Decide on the variables to be used in the factor analysis. A rule of thumb given in "The Essentials of Factor Analysis" by Dennis Child states that you need least five data points per variable; use your sample size to find the most suitable number of variables. In short, divide your sample size by five to determine how many variables you will include. For example, if you have an original sample size of 50, you should include at most 10 variables in your study.
Find the number of factors. Run principal components analysis on your data. Plot the eigenvalues from the output of the principal components analysis against the principal components. Find the last principal component with an eigenvalue greater than one. The number labeling this principal component will be the number of factors for your factor analysis. If you see the third principal component's eigenvalue drop below one, then your number of factors will be three.
Apply the common factor model to the data. Initialize the communalities as the squared multiple correlations. The common factor model will yield a solution in terms of factors. You can treat these factors as new variables, representing a simplification of the original variables. As an example, if you included 10 variables and calculated three factors, you have reduced the full individual meanings of these 10 variables into three factors.
Interpret the factors.
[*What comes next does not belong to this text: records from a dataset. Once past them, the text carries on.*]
/-- A command that leaves HRV or HLV commanded 0 is written, and the drive target recomputed. -/
theorem writeCommand {o : Output} {v : Nat}
    (hone : HitchValvesExclusive (s.withOut o { s.out o with command := storedCommand s.cfg o v }))
    (h : HitchSafe s) : HitchSafe (writeCommand o v s) := by
  have hwritten : HitchSafe (s.withOut o { s.out o with command := storedCommand s.cfg o v }) :=
    { exclusive := hone, grant := grantHolds_withCommand _ _ h.grant }
  exact holds_ite h (hwritten.of_rests (.refresh _ o))

theorem writeCommand_other {o : Output} (ho : o ≠ .hrv ∧ o ≠ .hlv) (v : Nat) (h : HitchSafe s) :
    HitchSafe (Machine.writeCommand o v s) :=
  h.writeCommand (h.exclusive.imp (by simp [ho.1.symm]) (by simp [ho.2.symm]))

/-- A write of 0 closes a valve, whatever the other is commanded. -/
theorem writeCommand_zero (o : Output) (h : HitchSafe s) : HitchSafe (Machine.writeCommand o 0 s) := by
  have hclosed {p : Output} (hp : (s.out p).command = 0) :
      ((s.withOut o { s.out o with command := storedCommand s.cfg o 0 }).out p).command = 0 := by
    rw [State.withOut_out]
    split
    · exact storedCommand_zero _ _
    · exact hp
  exact h.writeCommand (h.exclusive.imp hclosed hclosed)

/-- The valve commanded 0 is written before the other is opened (R117). -/
theorem setValves {hrv hlv : Nat} (hone : hrv = 0 ∨ hlv = 0) (h : HitchSafe s) :
    HitchSafe (setValves hrv hlv s) := by
  have hclosed (o : Output) (u : State) : ((Machine.writeCommand o 0 u).out o).command = 0 :=
    (writeCommand_command o 0 u).trans (storedCommand_zero _ _)
  have hv : HitchSafe (s.withHtc { s.htc with hrv := hrv, hlv := hlv }) := h.of_vdb rfl
  refine iteInduction (fun hzero => ?_) fun hopen => ?_
  · subst hzero
    exact (hv.writeCommand_zero .hrv).writeCommand (.inl (by simp [hclosed]))
  · obtain rfl := hone.resolve_left hopen
    exact (hv.writeCommand_zero .hlv).writeCommand (.inr (by simp [hclosed]))

/-! ## The grant (R58 to R60) -/

/-- A SUSPENDED grant withholds both valves, which are undriven at once (R60). -/
theorem withhold {w : Bool} {g : Grant} (hg : g.suspended = true → w = true) (h : HitchSafe s) :
    HitchSafe (s.withVdb (withhold w { s.vdb with grant := g })) := by
  have hraise := withhold_hrv w { s.vdb with grant := g }
  have hlower := withhold_hlv w { s.vdb with grant := g }
  exact
    { exclusive := h.exclusive.imp hraise.command.trans hlower.command.trans
      grant :=
        { withheld := fun hs => by
            rw [State.withVdb_vdb, withhold_eq, setWithheld_grant, setWithheld_grant] at hs
            exact ⟨hraise.withheld.trans (hg hs), hlower.withheld.trans (hg hs)⟩
          raise := hraise.undriven
          lower := hlower.undriven } }

theorem suspendGrant (cause : GrantCause) (h : HitchSafe s) : HitchSafe (suspendGrant cause s) :=
  h.withhold fun _ => rfl

theorem allowGrant (h : HitchSafe s) : HitchSafe (allowGrant s) := h.withhold fun hs => absurd hs (by simp)

theorem testGrant (h : HitchSafe s) : HitchSafe (testGrant s) :=
  holds_ite (holds_ite (h.suspendGrant _) (holds_ite (h.suspendGrant _) h)) h

/-! ## The supplies (R55, R56) -/

theorem withSupply (x : Supply) (r : SupplyRec) (h : HitchSafe s) : HitchSafe (s.withSupply x r) :=
  h.of_rests ⟨rfl, .refl _, .refl _⟩

theorem onRequest (x : Supply) (h : HitchSafe s) : HitchSafe (onRequest x s) := by
  unfold Machine.onRequest
  dsimp only
  split
  case h_1 | h_2 => exact h.withSupply _ _
  all_goals exact h

theorem offRequest (x : Supply) (h : HitchSafe s) : HitchSafe (offRequest x s) := by
  unfold Machine.offRequest
  dsimp only
  split
  case h_1 | h_2 =>
    exact (h.withSupply _ _).of_rests (.foldl (fun _ o => .withOut_refresh o (.commandZero _)) _ _)
  case h_3 => exact h.withSupply _ _
  case h_4 => exact h

theorem enableSupply (x : Supply) (h : HitchSafe s) : HitchSafe (enableSupply x s) :=
  (h.withSupply x _).of_rests (.foldl (fun v o =>
    .withOut_refresh o (r := { v.outs.get o with openCount := 0 }) (.of_same rfl)) _ _)

theorem finishFall (x : Supply) (h : HitchSafe s) : HitchSafe (finishFall x s) :=
  holds_ite (h.withSupply x _) (h.withSupply x _)

theorem keptByRoutine : KeptByRoutine HitchSafe where
  withScu _ h := h.of_vdb rfl
  withSfe _ h := h.of_vdb rfl
  withShc _ h := h.of_vdb rfl
  withHtc _ h := h.of_vdb rfl
  withHsq _ h := h.of_vdb rfl
  withLc _ h := h.of_vdb rfl
  withEvents _ h := h.of_vdb rfl
  withRequests _ h := h.of_vdb rfl
  withPins _ h := h.of_vdb rfl
  withFdc x _ h := h.withFdc x
  withTbc x _ h := h.withTbc x
  withMc x _ h := h.withMc x
  raise _ h := h.withMc _
  raiseLatched _ h := h.withMc _
  clearFault _ h := h.withMc _
  writeCommand ho v h := h.writeCommand_other ho.2 v
  setValves hone h := h.setValves hone
  grantOnDemand h := holds_ite (holds_ite h.allowGrant h) h.testGrant
  grantOnEvent _ h := holds_ite (holds_ite h.allowGrant h) (holds_ite h.testGrant h)
  onRequest x h := h.onRequest x
  offRequest x h := h.offRequest x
Apply multiple forms of rotation to the factors from the common factor model. Two common methods of rotation are Kaiser's varimax rotation and the quartimax rotation. Rotate your solution until you can interpret it easily in ordinary language. For example, if you were analyzing cars through factor analysis and you rotate your variables so that "luxury" and "quality" load onto the same factor, you may interpret this factor as "reputation." Likewise, if you find that "durability" and "performance" load onto the same factor, an interpretation of "practicality" would be suitable.